-- AIM OF THE EXERCISE --
Every line of the material that mentions the word "nextId" should be copied out.

-- DATA TO USE --
-- ==== Sys2Proof/Tests/Slice0.lean ====
section
/-! SUPPORT. Tests: words of the manual's encodings read by the decoder, ill-formed words refused, single steps on a small state, and for each
statement states and operands that meet its hypotheses together. -/

namespace Sys2Proof.Tests

open Sys2Proof Sys2Proof.Machine

set_option maxRecDepth 100000
set_option Elab.async false

/-! ### Small states -/

/-- The path of every small state. -/
def r0 : PathRef := ⟨0, 0, 0, 0⟩

/-- A state in which one path has begun a clause of the given words. -/
def begun (ws : List Word) : State :=
  let s := (State.reset.placeWord 0 0).writeAll 0 (wordBytes (BitVec.ofNat 32 (ws.length + 16 * classFor (ws.headD 0)) :: ws))
  match s.running? with
  | some c => s.beginClause c
  | none => s

/-- A state whose path stands at one instruction. -/
def on (i : Instr) : State := begun (encode i)

/-- The context of the path. -/
def here (s : State) : Ctx := s.running?.getD ⟨r0, placedLaunch 0, Block.fresh 0, placedGroup, Path.dead⟩

/-- Everything that `State.Issues` asks for, as a test. -/
def check (s : State) (i : Instr) : Bool :=
  s.running?.isSome && s.known (here s) == here s && (here s).group.reaches.all (fun e => decide (e.at_ ≤ s.cycle)) &&
    (encDetail (here s).path.pfx i).isNone && ((here s).missing i).isEmpty && (s.flagOps (here s) i).isEmpty && decide ((here s).interlock i ≤ s.cycle) &&
    (!(here s).launch.header.stallchk || (s.earlyRead (here s) i).isNone) && !(here s).poisonedRegs i &&
    !(here s).acquires i

theorem running_here (s : State) (h : s.running?.isSome = true) : s.running? = some (here s) := by
  unfold here
  cases hr : s.running? with
  | none => simp [hr] at h
  | some c => rfl

theorem goes {s : State} {i : Instr} (h : check s i = true) : s.Issues (here s) i := by
  simp only [check, Bool.and_eq_true, decide_eq_true_eq, beq_iff_eq, List.all_eq_true, Option.isNone_iff_eq_none, List.isEmpty_iff, Bool.or_eq_true,
    Bool.not_eq_true'] at h
  obtain ⟨⟨⟨⟨⟨⟨⟨⟨⟨h1, hk⟩, hb⟩, h2⟩, h3⟩, hf⟩, h4⟩, h5⟩, h6⟩, h7⟩ := h
  exact ⟨running_here s h1, hk, hb, h2, h3, hf, h4, fun hs => h5.resolve_left (by simp [hs]), h6, h7⟩

/-- Changes to parts of a small state. -/
def path (s : State) (f : Path → Path) : State := s.updPath r0 f
def group (s : State) (f : Group → Group) : State := s.updGroup 0 0 0 f
def block (s : State) (f : Block → Block) : State := s.updBlock 0 0 f
def launch (s : State) (f : Launch → Launch) : State := s.updLaunch 0 f
def owner (s : State) (f : Owner → Owner) : State := s.updOwner 0 f

/-- Set a shared scalar. -/
def scal (s : State) (n : Nat) (v : Word) : State := group s fun z => { z with scalars := z.scalars.put n v }

/-- Set the present lanes and the live mask. -/
def lanes (s : State) (m : Lanes) : State := path s fun p => { p with present := m, mask := m }

/-- Room on the stack, a scratchpad of 1 KiB, and mapped image pages. -/
def roomy (s : State) : State :=
  let room (x : Launch) : Launch := { x with header := { x.header with stack := 20, spadKiB := 1 } }
  block (launch s room) fun y => { y with images := (List.range 60).map fun n => (8192 * n, 8192 * n + 2 ^ 20) }

/-- Nothing that holds a word up, with no lane active. -/
def idle (s : State) (i : Instr) : Bool :=
  s.running?.isSome && s.known (here s) == here s && (encDetail (here s).path.pfx i).isNone && actsInLanes (here s).path i && (here s).path.selected == 0

theorem rests {s : State} {i : Instr} (h : idle s i = true) : s.IssuesIdle (here s) i := by
  simp only [idle, Bool.and_eq_true, Option.isNone_iff_eq_none, beq_iff_eq] at h
  obtain ⟨⟨⟨⟨h1, hk⟩, h2⟩, h3⟩, h4⟩ := h
  exact ⟨running_here s h1, hk, h2, h3, h4⟩

/-- The form that a state keeps, as a test. -/
def sound (s : State) : Bool :=
  s.dies.length == 5 && s.owners.length == 64 && s.transit.all (fun t => decide (t.id < s.nextId)) && s.dies.all fun d => Memory.wf d.mem &&
    d.past.all fun e => decide (e.moment < s.moment) && e.id.all fun i => decide (i < s.nextId)

theorem stands {s : State} (h : sound s = true) : s.Sound := by
  simp only [sound, Bool.and_eq_true, beq_iff_eq, List.all_eq_true, decide_eq_true_eq] at h
  obtain ⟨⟨⟨h1, h2⟩, h3⟩, h4⟩ := h
  exact ⟨h1, fun d hd => (h4 d hd).1, h2, fun d hd e he => ⟨((h4 d hd).2 e he).1, fun i hi => by have := ((h4 d hd).2 e he).2; simpa [hi] using this⟩, h3⟩

/-! ### Witnesses: scalar words and control flow -/

theorem witness_ScalarArithmetic : let i := Instr.add 0 0x68 0x6A 0x48; let j := Instr.sel 0 0x68 0x6A 0x48; let k := Instr.mov 0 0x68 0x6A;
    (on i).Issues (here (on i)) i ∧ (on j).Issues (here (on j)) j ∧ (on k).Issues (here (on k)) k :=
  ⟨goes (by decide +kernel), goes (by decide +kernel), goes (by decide +kernel)⟩

theorem witness_ScalarCompare : let i := Instr.cmp 0 2 0x1D 0x6A 0x48; (on i).Issues (here (on i)) i := goes (by decide +kernel)

theorem witness_MaskWords : let i := Instr.mand 0 0x69 0x6C 0x58; let j := Instr.movk 0 0x68 7;
    (on i).Issues (here (on i)) i ∧ (on j).Issues (here (on j)) j := ⟨goes (by decide +kernel), goes (by decide +kernel)⟩

theorem witness_ModeAndNop : let i := Instr.nop 0; let j := Instr.wrmode 0 0x68;
    (on i).Issues (here (on i)) i ∧ ((on j).Issues (here (on j)) j ∧ (on j).scalarOperand (here (on j)) 0x68 0 32 % 8 ∈ [0, 6, 7]) ∧
    ((scal (on j) 40 1).Issues (here (scal (on j) 40 1)) j ∧ (scal (on j) 40 1).scalarOperand (here (scal (on j) 40 1)) 0x68 0 32 % 8 ∉ [0, 6, 7]) :=
  ⟨goes (by decide +kernel), ⟨goes (by decide +kernel), by decide +kernel⟩, goes (by decide +kernel), by decide +kernel⟩

theorem witness_Operands : let s := path (on (.nop 0)) fun p => { p with l0Def := true };
    (here s).group.unseen = [] ∧ (here s).group.hazards = [] ∧ (here s).group.flagHazards = [] ∧ (here s).path.served = [] ∧ (here s).path.l0Def = true ∧ isS 0x68 = true ∧
    isS 0x6A = true ∧ isW 0x3F = true ∧ isO 0xC7 = true := by decide +kernel

theorem witness_Branches : let i := Instr.bra 0 0x7FFFFF; let j := Instr.brz 0 0x68 5; let k := Instr.brnz 0 0x68 5;
    (on i).Issues (here (on i)) i ∧ ((on j).Issues (here (on j)) j ∧ (on j).maskOperand (here (on j)) 0x68 0 = 0) ∧ (on k).Issues (here (on k)) k :=
  ⟨goes (by decide +kernel), ⟨goes (by decide +kernel), by decide +kernel⟩, goes (by decide +kernel)⟩

/-- The owner's tier cap holds its traffic. -/
def capped (s : State) : State := owner s fun o => { o with capHeld := true }

/-- Two live paths. -/
def twoPaths (s : State) : State := group s fun z => { z with paths := z.paths.set 1 (Path.entry 0x20000 2) }

theorem witness_Call : let i := Instr.call 0 0 7;
    (let s := path (on i) fun p => { p with mask := 0 };
      s.Issues (here s) i ∧ (here s).path.mask = 0) ∧
    (let s := twoPaths (on i); s.Issues (here s) i ∧ (here s).path.mask ≠ 0 ∧ 2 ≤ (here s).group.paths.countP (·.valid)) ∧
    (let s := on i; s.Issues (here s) i ∧ (here s).group.paths.countP (·.valid) ≤ 1 ∧ (here s).launch.header.stack < (here s).group.depth + 1 + 8) ∧
    (let s := roomy (on i); s.Issues (here s) i ∧ (here s).group.paths.countP (·.valid) ≤ 1 ∧
      (here s).group.depth + 1 + 8 ≤ (here s).launch.header.stack ∧ s.pumpHeld (here s).launch = false ∧ (here s).launch.replay = none ∧
      dieOf (here s).group.core < s.dies.length ∧ s.records = [] ∧ s.transit = [] ∧ (s.frameOp (here s) 1 []).after = [] ∧ ∀ j < 32, s.imagePa (here s).launch (here s).block ((here s).frame 1 + j) = some ((here s).frame 1 + 2 ^ 20 + j)) ∧
    (let s := capped (roomy (on i)); s.Issues (here s) i ∧ (here s).path.mask ≠ 0 ∧ (here s).group.paths.countP (·.valid) ≤ 1 ∧
      (here s).group.depth + 1 + 8 ≤ (here s).launch.header.stack ∧ s.pumpHeld (here s).launch = true) := by
  refine ⟨⟨goes ?_, ?_⟩, ⟨goes ?_, ?_⟩, ⟨goes ?_, ?_⟩, ⟨goes ?_, ?_⟩, goes ?_, ?_⟩ <;> decide +kernel

/-- A called function of slide 1, its frame record in the image. -/
def called (s : State) (slide : Nat) : State :=
  let t := group (roomy s) fun z => { z with depth := 1 }
  t.writeAll ((here t).frame 1 + 2 ^ 20) (wordBytes [1, 0, 0, 0x10000, BitVec.ofNat 32 slide, 0, 0, 0])

theorem witness_Return : let i := Instr.ret 0;
    (let s := twoPaths (called (on i) 1); s.Issues (here s) i ∧ 2 ≤ (here s).group.paths.countP (·.valid)) ∧
    (let s := capped (called (on i) 1); s.Issues (here s) i ∧ (here s).group.paths.countP (·.valid) ≤ 1 ∧ s.framePending (here s) = [] ∧
      s.pumpHeld (here s).launch = true) ∧
    (let s := called (on i) 2; s.Issues (here s) i ∧ (here s).group.paths.countP (·.valid) ≤ 1 ∧ s.framePending (here s) = [] ∧
      s.pumpHeld (here s).launch = false ∧ (bytesWords 8 (s.imageRead (here s).launch (here s).block (here s).group.core ((here s).frame 1) 32)).getD 4 0 = 2) ∧
    (let s := called (on i) 1; s.Issues (here s) i ∧ (here s).group.paths.countP (·.valid) ≤ 1 ∧ s.framePending (here s) = [] ∧
      s.pumpHeld (here s).launch = false ∧ (bytesWords 8 (s.imageRead (here s).launch (here s).block (here s).group.core ((here s).frame 1) 32)).getD 4 0 = 1 ∧
      ∀ e ∈ (s.owner (here s).launch.owner).tlb, 8192 ∣ e.va ∧ 8192 ∣ e.size) := by
  refine ⟨⟨goes ?_, ?_⟩, ⟨goes ?_, ?_⟩, ⟨goes ?_, ?_⟩, goes ?_, ?_⟩ <;> decide +kernel

theorem witness_Fork : let i := Instr.fork 0 0x60 0xD0 9; let j := Instr.fork 0 0x60 0x68 9;
    (let s := group (on i) fun z => { z with paths := List.replicate 4 (z.paths.getD 0 Path.dead) };
      s.Issues (here s) i ∧ (here s).group.freeEntry = none) ∧
    (let s := group (on i) fun z => { z with joins := List.replicate 4 ⟨0, true, 0⟩ };
      s.Issues (here s) i ∧ (here s).group.freeEntry ≠ none ∧ (here s).group.freeRecord = none) ∧
    (let s := on i; s.Issues (here s) i ∧ (here s).group.freeEntry = some 1 ∧ (here s).group.freeRecord = some 0 ∧
      (here s).path.mask &&& s.maskOperand (here s) 0xD0 0 = 0) ∧
    (let s := path (scal (lanes (on j) 3) 40 1) fun p => { p with stepLeft := some 4 }; s.Issues (here s) j ∧ (here s).group.freeEntry = some 1 ∧
      (here s).group.freeRecord = some 0 ∧ (here s).path.stepLeft.isSome = true ∧ (here s).path.mask &&& s.maskOperand (here s) 0x68 0 ≠ 0 ∧
      (here s).path.mask &&& s.maskOperand (here s) 0x68 0 ≠ (here s).path.mask) ∧
    (let s := scal (lanes (on j) 3) 40 1; s.Issues (here s) j ∧ (here s).group.freeEntry = some 1 ∧ (here s).group.freeRecord = some 0 ∧
      (here s).path.stepLeft = none ∧ (here s).path.mask &&& s.maskOperand (here s) 0x68 0 ≠ 0 ∧ (here s).path.mask &&& s.maskOperand (here s) 0x68 0 ≠ (here s).path.mask) := by
  refine ⟨⟨goes ?_, ?_⟩, ⟨goes ?_, ?_⟩, ⟨goes ?_, ?_⟩, ⟨goes ?_, ?_⟩, goes ?_, ?_⟩ <;> decide +kernel

/-- Record 0 is allocated, its token held by path 0, and by path 1, which has arrived if `a`. -/
def joining (s : State) (a : Bool) : State :=
  group (path (twoPaths s) fun p => { p with tokens := 1 }) fun z =>
    { z with
      joins := z.joins.set 0 ⟨0, true, if a then 2 else 0⟩
      paths := z.paths.set 1 { Path.entry 0x20000 2 with tokens := 1, status := if a then .waiting (.join 0) else .ready } }

/-- What the statement asks of a `join` on its path's own token of record 0. -/
def joins (s : State) : Bool :=
  let c := here s
  let j := c.group.joins.getD 0 ⟨0, false, 0⟩
  s.scalarOperand c 0x68 0 32 == 0 && j.alloc && j.gen == 0 && c.path.tokens.getLsbD 0 && c.group.paths.length == 4 && c.group.joins.length == 4 &&
    (c.group.joins.drop 1).all (!·.alloc)

theorem witness_Join : let i := Instr.join 0 0x68;
    (let s := on i; s.Issues (here s) i ∧ ((here s).group.joins.getD 0 ⟨0, true, 0⟩).alloc = false) ∧
    (let s := joining (on i) false; s.Issues (here s) i ∧ joins s = true ∧
      ∃ k ∈ (here s).group.holders 0, k ≠ 0 ∧ ((here s).group.joins.getD 0 ⟨0, false, 0⟩).arrived.getLsbD k = false) ∧
    (let s := joining (on i) true; s.Issues (here s) i ∧ joins s = true ∧
      (∀ k ∈ (here s).group.holders 0, k ≠ 0 → ((here s).group.joins.getD 0 ⟨0, false, 0⟩).arrived.getLsbD k = true) ∧
      (here s).group.holders 0 = [0, 1]) := by
  refine ⟨⟨goes ?_, ?_⟩, ⟨goes ?_, ?_⟩, goes ?_, ?_⟩ <;> decide +kernel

-- ANSWER SPACE --
  s.dies.length == 5 && s.owners.length == 64 && s.transit.all (fun t => decide (t.id < s.nextId)) && s.dies.all fun d => Memory.wf d.mem &&
    d.past.all fun e => decide (e.moment < s.moment) && e.id.all fun i => decide (i < s.nextId)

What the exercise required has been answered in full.